Эпиграф взят из эпилога к роману (действие которого происходит в декабре 1820 года!). Пьер говорит Наташе эти слова после острого разговора с друзьями о необходимости тайного союза.
Прекрасные слова, которым Толстой конечно же сочувствует… Однако нельзя их брать эпиграфом ко всему произведению, как главную, «сквозную» мысль автора. Все-таки эти слова говорит Пьер, хоть и любимый герой Толстого, но несколько раз в течение романа искренне менявший "жизненную программу": сначала (в первой сцене первого тома книги — в салоне госпожи Шерер) он воспевает Наполеона; затем ищет ответа у масонов: после — разочарование во всем этом; 1812 год, Платон Каратаев открывает, что самоцелью является сама жизнь, простые человеческие радости: но проходит еще несколько лет — и Пьер снова устремляется в общественную деятельность, на этот раз в тайное общество декабристов.
Толстой очень любит своего Петра Кирилловича, сочувствует, знает, что через пять с небольшим лет Безухову вместе с друзьями-заговорщиками идти в Сибирь, а Наташе ехать за ним; но притом — для автора романа это еще не окончательный итог "всей мудрости земной", а лишь один из шагов к ней по очень извилистой, не всегда различимой дороге.
Насчет единения всех хороших людей Пьер говорит жене, Наташе, она же, слушая, не слышит.
" — А ты что хотела сказать?
— Я так, глупости.
— Нет, все-таки.
— Да ничего, пустяки, — сказала Наташа, еще светлее просияв улыбкой, — я только хотела сказать про Петю: нынче няня подходит взять его от меня, он засмеялся, зажмурился и прижался ко мне — верно, думал, что спрятался. Ужасно мил. Вот он кричит, ну, прощай!
И она пошла из комнаты".
У Наташи своя истина, не мешающая той, что излагает Пьер, — но другая…
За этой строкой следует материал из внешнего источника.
-- ==== Sys2Proof/Machine/Runs.lean ====
section
/-! DEFINITION. Service runs: starting, offering a step, step results, suspension and abandonment (chapter 6). -/

namespace Sys2Proof.Machine

/-- Change the run of a slot, if it holds one. -/
def State.modRun (s : State) (k : Fin 4) (f : Run → Run) : State :=
  match s.slot k with
  | none => s
  | some r => s.setSlot k (some (f r))

/-- LOADED, ACTIVE or SUSPENDED (R100). -/
def RunState.live : RunState → Bool
  | .loaded => true
  | .active => true
  | .suspended => true
  | _ => false

/-- DONE or ABANDONED. -/
def RunState.ended : RunState → Bool
  | .done => true
  | .abandoned => true
  | _ => false

/-- The run names the point in one of its steps. -/
def Run.names (r : Run) (p : Fin 8) : Bool := r.steps.any (fun x => decide (x.point = p))

/-- Change step `i` of the list, counted from 1. -/
def modStep (i : Nat) (f : RunStep → RunStep) (l : List RunStep) : List RunStep :=
  match l with
  | [] => []
  | x :: rest => if i = 1 then f x :: rest else x :: modStep (i - 1) f rest

/-- Step `i` of a run, counted from 1. -/
def Run.step (r : Run) (i : Nat) : Option RunStep := if i = 0 then none else r.steps[i - 1]?

/-- The current step is the last in the list. -/
def Run.atLast (r : Run) : Bool := decide (r.steps.length ≤ r.current)

/-- The first slot whose run meets a condition. -/
def State.findSlot (s : State) (f : Run → Bool) : Option (Fin 4) :=
  all4.find? (fun k => match s.slot k with | none => false | some r => f r)

/-- The step of the run is open at a point: some context carries its run id (R104). -/
def State.runPoint (s : State) (id : Nat) : Option (Fin 8) :=
  all8.find? (fun p =>
    match (s.point p).context with
    | none => false
    | some c => match c.run with | none => false | some r => decide (r.1 = id))

/-- Enter SUSPENDED: the timer starts afresh and RUN_SUSPENDED is raised (R106). -/
def State.suspendRun (s : State) (k : Fin 4) (r : Run) (reason : SuspendReason) (code : Option AuthRefusal) : State :=
  (s.setSlot k
    (some { r with state := .suspended, suspendReason := some reason,
                   suspendDue := some (s.ms + Config.suspendMs) })).raise .runSuspended k.val
      (beBytes 1 r.runId ++ beBytes 1 r.current ++ [reason.code, refusalCode code])

/-- The run is DONE (R105, R107); its suspend reason ends with SUSPENDED (log 48). The run id and the number of OK steps
take 1 byte each of RUN_DONE's detail (log 14). -/
def State.finishRun (s : State) (k : Fin 4) (r : Run) : State :=
  (s.setSlot k (some { r with state := .done, suspendReason := none, suspendDue := none })).raise .runDone k.val
    (beBytes 1 r.runId ++ beBytes 1 (r.steps.countP (fun x => decide (x.result = .ok))))

/-- Offer the current step of a run to DPT for `volume`, with the reading given (R104). A step that opens makes the
run ACTIVE, and its suspend reason ends with SUSPENDED (log 48). A refused step raises AUTH_REFUSED, the JOURNAL_FULL of
a refusal for want of room, and RUN_SUSPENDED last; that order is the model's choice (log 35). -/
def State.offerStep (s : State) (k : Fin 4) (r : Run) (x : RunStep) (volume : Nat) (hour : Option Nat) :
    State × AuthOutcome :=
  let q : AuthRequest :=
    { source := .run, point := x.point, tag := 0, account := r.account, preset := none, hour := hour,
      run := some (r.runId, r.current), volume := some volume }
  let out := s.authorise q
  match out.2 with
  | .opened _ _ _ =>
    (out.1.setSlot k
      (some { r with state := .active, suspendReason := none, suspendDue := none, startReading := none,
                     steps := modStep r.current (fun y => { y with result := .pending }) r.steps }), out.2)
  | .refused code =>
    (out.1.suspendRun k
      { r with startReading := none, steps := modStep r.current (fun y => { y with result := .refused }) r.steps }
      .refused (some code), out.2)

/-- Move a run on to the step after its current step, and authorise it (R104, R105, R107). Its suspend reason ends
with SUSPENDED (log 48). -/
def State.nextStep (s : State) (k : Fin 4) (r : Run) : State × Option AuthOutcome :=
  let r := { r with current := r.current + 1, state := .active, suspendReason := none, suspendDue := none }
  match r.step r.current with
  | none => (s.setSlot k (some r), none)
  | some x =>
    let out := s.offerStep k r x x.target none
    (out.1, some out.2)

/-- A run started by a tag read: RUN_STARTED, then step 1 (R103). The run id takes 1 byte of the detail (log 14). -/
def State.startRun (s : State) (k : Fin 4) (r : Run) (p : Fin 8) (hour : Option Nat) : State :=
  let r := { r with state := .active, current := 1, startReading := hour }
  let s := (s.setSlot k (some r)).raise .runStarted k.val (beBytes 1 r.runId ++ [BitVec.ofNat 8 p.val])
  match r.step 1 with
  | none => s
  | some x => (s.offerStep k r x x.target r.startReading).1

/-- Result and delivered net of a completed step (R105). -/
def Run.record (r : Run) (i : Nat) (cause : Option EndCause) (n : Nat) : Run :=
  let result : StepResult := if cause = some .limitReached then .ok else .short
  { r with steps := modStep i (fun x => { x with delivered := satAdd x.delivered n, result := result }) r.steps }

/-- What follows a step's completion in an ACTIVE run, but for the next authorisation, which is made once the
completion has finished: then the slot is answered (R104, R105). -/
def State.continueRun (s : State) (k : Fin 4) (r : Run) (cause : Option EndCause) : State × Option (Fin 4) :=
  if cause = some .limitReached then
    if r.atLast then (s.finishRun k r, none)
    else if ((r.step r.current).map (·.pauseAfter)).getD false then (s.suspendRun k r .pause none, none)
    else (s.setSlot k (some r), some k)
  else (s.suspendRun k r .short none, none)

/-- DPT tells SRS of a step's completion (R95 step 8, R105). -/
def State.stepEnd (s : State) (run : Option (Nat × Nat)) (cause : Option EndCause) (n : Nat) :
    State × Option (Fin 4) :=
  match run with
  | none => (s, none)
  | some (id, i) =>
    match s.findSlot (fun r => decide (r.runId = id)) with
    | none => (s, none)
    | some k =>
      match s.slot k with
      | none => (s, none)
      | some r =>
        let r := r.record i cause n
        if r.state = .active then s.continueRun k r cause else (s.setSlot k (some r), none)

/-- The authorisation of the step that follows a completion (R104). -/
def State.followOn (s : State) (next : Option (Fin 4)) : State :=
  match next with
  | none => s
  | some k =>
    match s.slot k with
    | none => s
    | some r => (s.nextStep k r).1

/-- A run is abandoned, and a step open at a point is ended as by CANCEL (R109). Its suspend reason ends with
SUSPENDED (log 48), and the run id takes 1 byte of RUN_ABANDONED's detail (log 14). -/
def State.abandonRun (s : State) (k : Fin 4) (r : Run) (reason : AbandonReason) : State :=
  let s := (s.setSlot k
    (some { r with state := .abandoned, suspendReason := none, suspendDue := none,
                   abandonReason := some reason })).raise .runAbandoned k.val
      (beBytes 1 r.runId ++ beBytes 1 r.current ++ [reason.code])
  match s.runPoint r.runId with
  | none => s
  | some p => s.toStopping p .siteCancel

/-- The LOADED run of an account with a step at the point (R76, R100). -/
def State.loadedRun (s : State) (account : Nat) (p : Fin 8) : Option (Fin 4) :=
  s.findSlot (fun r => decide (r.state = .loaded) && decide (r.account = account) && r.names p)

/-- A NOZZLE_TAG record handed on: ignored, a run start, or a TAG authorisation (R76). -/
def State.tagRead (s : State) (p : Fin 8) (tag : Nat) (hour : Option Nat) : State :=
  let held := match (s.point p).context with | none => false | some c => decide (c.tag = tag)
  if held then s
  else
    let start := (findTag tag s.mac.accounts).bind (fun e => s.loadedRun e.1 p)
    match start.bind (fun k => (s.slot k).map (fun r => (k, r))) with
    | some (k, r) => s.startRun k r p hour
    | none =>
      (s.authorise { source := .tag, point := p, tag := tag, account := 0, preset := none, hour := hour,
                     run := none, volume := none }).1

/-- A resume of a SUSPENDED run: on to the next step, or DONE after the last (R107). -/
def State.resumeRun (s : State) (k : Fin 4) (r : Run) : State × Option AuthOutcome :=
  if r.atLast then (s.finishRun k r, none) else s.nextStep k r

/-- RESUME at a panel (R107). -/
def State.resumeKey (s : State) (p : Fin 8) : State :=
  match s.findSlot (fun r => decide (r.state = .suspended) && r.names p) with
  | some k =>
    match s.slot k with
    | none => s
    | some r => (s.resumeRun k r).1
  | none =>
    match s.findSlot (fun r => decide (r.state = .active) && r.names p) with
    | some k => s.modRun k (fun r => { r with ignored := inc8 r.ignored })
    | none => s

end Sys2Proof.Machine
end

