def spillWrite (i : Fin 8) (r : Request) (s : State) : Reply :=
  match parseSpill r.params with
  | none => s.no .badParam
  | some w =>
    ((s.setSpill i { s.spill i with
      enabled := w.enabled, activeLow := w.activeLow, debounce := w.debounce, level := w.level }).rejudgeSpill i).ok []

/-- SPILL_INPUT_WRITE, and reads of the spill inputs (R147). -/
def execSpillInputWrite (s : State) : Result :=
  .next (s.serve [0x0C] (table (exactly 0) (exactly 5) (indexed 8 (fun i _ s => s.ok (spillBytes (s.spill i))))
    (indexed 8 spillWrite)))

/-- A sump's three fields replaced: the last level is kept while the sump is fitted and its station unchanged
(R150). -/
def Sump.write (x : Sump) (c : SumpConfig) : Sump :=
  { x with config := c,
           lastLevel := if c.station = x.config.station ∧ c.station ≠ 0 then x.lastLevel else none }

/-- A sump record replaced and its conditions judged (R150). That the changes of its levels reach the cause set first and
that of SUMP_STALE last is the model's choice (log 10). -/
def sumpWrite (k : Fin 4) (r : Request) (s : State) : Reply :=
  match parseSump r.params with
  | none => s.no .badParam
  | some c => (((s.setSump k ((s.sump k).write c)).judgeSumpLevels k).judgeSumpStale k).ok []

/-- SUMP_WRITE, and reads of the sumps (R150). -/
def execSumpWrite (s : State) : Result :=
  .next (s.serve [0x0D] (table (exactly 0) (exactly 7) (indexed 4 (fun k _ s => s.ok (sumpBytes (s.sump k))))
    (indexed 4 sumpWrite)))

/-! ### Bay parameters (R174) -/

/-- The parameters in the order of section 11.2. -/
inductive Param where
  | fieldDisposition
  | siteDisposition
  | loanEnable
  | loanLimit
  | recallTimeout
  | authTimeout
  | noFlowTime
  | linkSilence
deriving DecidableEq, Repr

/-- The parameter an index names, numbered 1 to 8 (section 12.4). -/
def paramAt (index : Nat) : Option Param :=
  match index with
  | 1 => some .fieldDisposition
  | 2 => some .siteDisposition
  | 3 => some .loanEnable
  | 4 => some .loanLimit
  | 5 => some .recallTimeout
  | 6 => some .authTimeout
  | 7 => some .noFlowTime
  | 8 => some .linkSilence
  | _ => none

/-- Width of a parameter's value (R185). -/
def Param.width : Param → Nat
  | .loanLimit => 2
  | .authTimeout => 2
  | .noFlowTime => 2
  | .linkSilence => 2
  | _ => 1

/-- Code of a default disposition: 1 PASS, 2 DROP (R183, log 13). -/
def dispositionCode (pass : Bool) : Nat := if pass then 1 else 2

/-- A parameter's value as a request carries it. -/
def Param.value (p : Param) (x : Params) : Nat :=
  match p with
  | .fieldDisposition => dispositionCode x.fieldPass
  | .siteDisposition => dispositionCode x.sitePass
  | .loanEnable => if x.loanEnable then 1 else 0
  | .loanLimit => x.loanLimit
  | .recallTimeout => x.recallTimeout
  | .authTimeout => x.authTimeout
  | .noFlowTime => x.noFlowTime
  | .linkSilence => x.linkSilence

/-- The parameters with one replaced; absent for a value outside its range (section 11.2). -/
def Param.set (p : Param) (x : Params) (v : Nat) : Option Params :=
  match p with
  | .fieldDisposition => (within 1 2 v).map (fun v => { x with fieldPass := decide (v = 1) })
  | .siteDisposition => (within 1 2 v).map (fun v => { x with sitePass := decide (v = 1) })
  | .loanEnable => (upTo 1 v).map (fun v => { x with loanEnable := decide (v = 1) })
  | .loanLimit => (upTo 3600 v).map (fun v => { x with loanLimit := v })
  | .recallTimeout => (within 1 60 v).map (fun v => { x with recallTimeout := v })
  | .authTimeout => (within 10 600 v).map (fun v => { x with authTimeout := v })
  | .noFlowTime => (within 10 600 v).map (fun v => { x with noFlowTime := v })
  | .linkSilence => if v = 0 then some { x with linkSilence := 0 } else (within 5 600 v).map (fun v => { x with linkSilence := v })

/-- What a new value does at once: a waiting loan request is judged, the link silence timer restarts (R31, R178). -/
def State.paramWritten (s : State) (p : Param) : State :=
  match p with
  | .loanEnable => s.loanEval
  | .linkSilence => s.restartSilence
  | _ => s

/-- A WRITE of a parameter answers the value it replaced (R174). An index that names no parameter calls for no length, so
it is NOT_FOUND whatever the length (the model's choice, log 62). -/
def paramWrite (r : Request) (s : State) : Reply :=
  match paramAt r.index with
  | none => s.no .notFound
  | some p =>
    if r.params.length ≠ p.width then s.no .badLength
    else
      match p.set s.mgt.params (beNat r.params) with
      | none => s.no .badParam
      | some x =>
        ((s.setMgt { s.mgt with params := x }).paramWritten p).ok (beBytes p.width (p.value s.mgt.params))

def paramRead (r : Request) (s : State) : Reply :=
  match paramAt r.index with
  | none => s.no .notFound
  | some p => s.ok (beBytes p.width (p.value s.mgt.params))

/-- BAY_PARAMETER_WRITE, and reads of the bay parameters (R174). The length of a write is judged against the
parameter its index names. -/
def execBayParameterWrite (s : State) : Result :=
  .next (s.serve [0x0E] (table (exactly 0) (fun _ => true) paramRead paramWrite))

/-! ### Runs (R99) -/

/-- The run's step cancelled by an abandon is still open at a point (R99, R100). -/
def State.stillOpen (s : State) (r : Run) : Bool := decide (r.state = .abandoned) && (s.runPoint r.runId).isSome

def runsWrite (k : Fin 4) (r : Request) (s : State) : Reply :=
  if r.params.isEmpty then
    match s.slot k with
    | none => s.ok []
    | some x =>
      if x.state = .active ∨ x.state = .suspended ∨ s.stillOpen x then s.no .busy else (s.setSlot k none).ok []
  else s.no .badParam

/-- RUNS_WRITE, and reads of the runs (R99). A write of anything but the empty form is BAD_PARAM, so its length is
not judged. -/
def execRunsWrite (s : State) : Result :=
  .next (s.serve [0x0F] (table (exactly 0) (fun _ => true) (indexed 4 (fun k _ s => s.ok (runBytes (s.slot k))))
    (indexed 4 runsWrite)))

/-! ### Points, pumps, channels, classifier, classes (R12, R38, R72, R73, R112) -/

def pointWrite (p : Fin 8) (r : Request) (s : State) : Reply :=
  match parsePoint r.params with
  | none => s.no .badParam
  | some c => (s.setPoint p { s.point p with config := c, idle := keptBytes c r.params }).ok []

def pumpWrite (k : Fin 4) (r : Request) (s : State) : Reply :=
  match flagAt r.params 0 with
  | none => s.no .badParam
  | some f => (s.setPump k { s.pump k with fitted := f }).ok []

/-- A channel's configuration replaced: the timings going on take the new filter time (R38), and with K unset the
flow rate is absent at once (R46). -/
def Channel.write (x : Channel) (c : ChannelConfig) (clock : Nat) : Channel :=
  { x with config := c, inputA := x.inputA.refilter x.config.glitch c.glitch clock,
           inputB := x.inputB.refilter x.config.glitch c.glitch clock, flow := if c.k = 0 then none else x.flow }

def channelWrite (c : Fin 8) (r : Request) (s : State) : Reply :=
  match parseChannel r.params with
  | none => s.no .badParam
  | some x => (s.setChannel c ((s.channel c).write x s.clock)).ok []

def classifierWrite (e : Fin 32) (r : Request) (s : State) : Reply :=
  match parseClassifier r.params with
  | none => s.no .badParam
  | some x => (s.setFcl
      { table := upd s.fcl.table e x, invalid := upd s.fcl.invalid e (keptBytes x r.params) }).ok []

def classWrite (c : Fin 16) (r : Request) (s : State) : Reply :=
  match parseClass r.params with
  | none => s.no .badParam
  | some x => (s.setMac { s.mac with classes := upd s.mac.classes c x }).ok []

/-- A classifier entry's length is judged against the counts it declares (R173). -/
def classifierFits (params : List Byte) : Bool := decide (params.length = classifierLength params)

/-- The table that TABLE_WRITE's object number names. -/
def tableRule (r : Request) : State → Reply :=
  match r.object with
  | 0x04 =>
    structural (exactly 0) (exactly 16) (indexed 8 (fun p _ s => s.ok (s.pointBytes p))) (indexed 8 pointWrite) r
  | 0x05 =>
    structural (exactly 0) (exactly 1) (indexed 4 (fun k _ s => s.ok (pumpBytes (s.pump k)))) (indexed 4 pumpWrite) r
  | 0x06 =>
    structural (exactly 0) (exactly 9) (indexed 8 (fun c _ s => s.ok (channelBytes (s.channel c))))
      (indexed 8 channelWrite) r
  | 0x07 =>
    table (exactly 0) classifierFits
      (indexed 32 (fun e _ s => s.ok (recordBytes s.fcl.table[e.val] s.fcl.invalid[e.val] classifierBytes)))
      (indexed 32 classifierWrite) r
  | _ =>
    table (exactly 0) (exactly 16) (indexed 16 (fun c _ s => s.ok (classBytes (s.cls c)))) (indexed 16 classWrite) r

/-- TABLE_WRITE, and reads of the classifier, channels, points, pumps and classes. -/
def execTableWrite (s : State) : Result :=
  .next (s.serve [0x04, 0x05, 0x06, 0x07, 0x09] (fun r s => tableRule r s))

end Sys2Proof.Machine
end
Несколькими же страницами ранее Толстой замечает:
"В настоящей русской литературе, от гимназиста до ученого историка, нет человека, который бы не бросил своего камушка в Александра за неправильные поступки его в этот период царствования… В чем состоит сущность этих упреков? В том, что такое историческое лицо, как Александр I… не то что не было добродетельно (за это историки не упрекают), а не имело тех воззрений на благо человечества, которые имеет теперь профессор, смолоду занимающийся наукой, то есть читанием книжек, лекций и списыванием этих книжек и лекций в одну тетрадку.
Но если даже предположить, что Александр I пятьдесят лет тому назад ошибался в своем воззрении на то, что есть благо народов, невольно должно предположить, что и историк, судящий Александра, точно так же по прошествии некоторого времени окажется несправедливым в своем воззрении на то, что есть благо человечества".
Толстой, как мы знаем, верил не столько в объединение хороших людей, сколько во внутреннее, духовное освобождение каждого отдельного человека (в старости, например, смеялся над обществами трезвости: не пить следует в одиночку, а если уж собираться — то лучше выпить…). Поэтому (повторим) неверно считать главнейшей мыслью романа "Война и мир" слова Пьера — "что ежели люди порочные связаны между собой и составляют силу, то людям честным надо сделать только то же самое".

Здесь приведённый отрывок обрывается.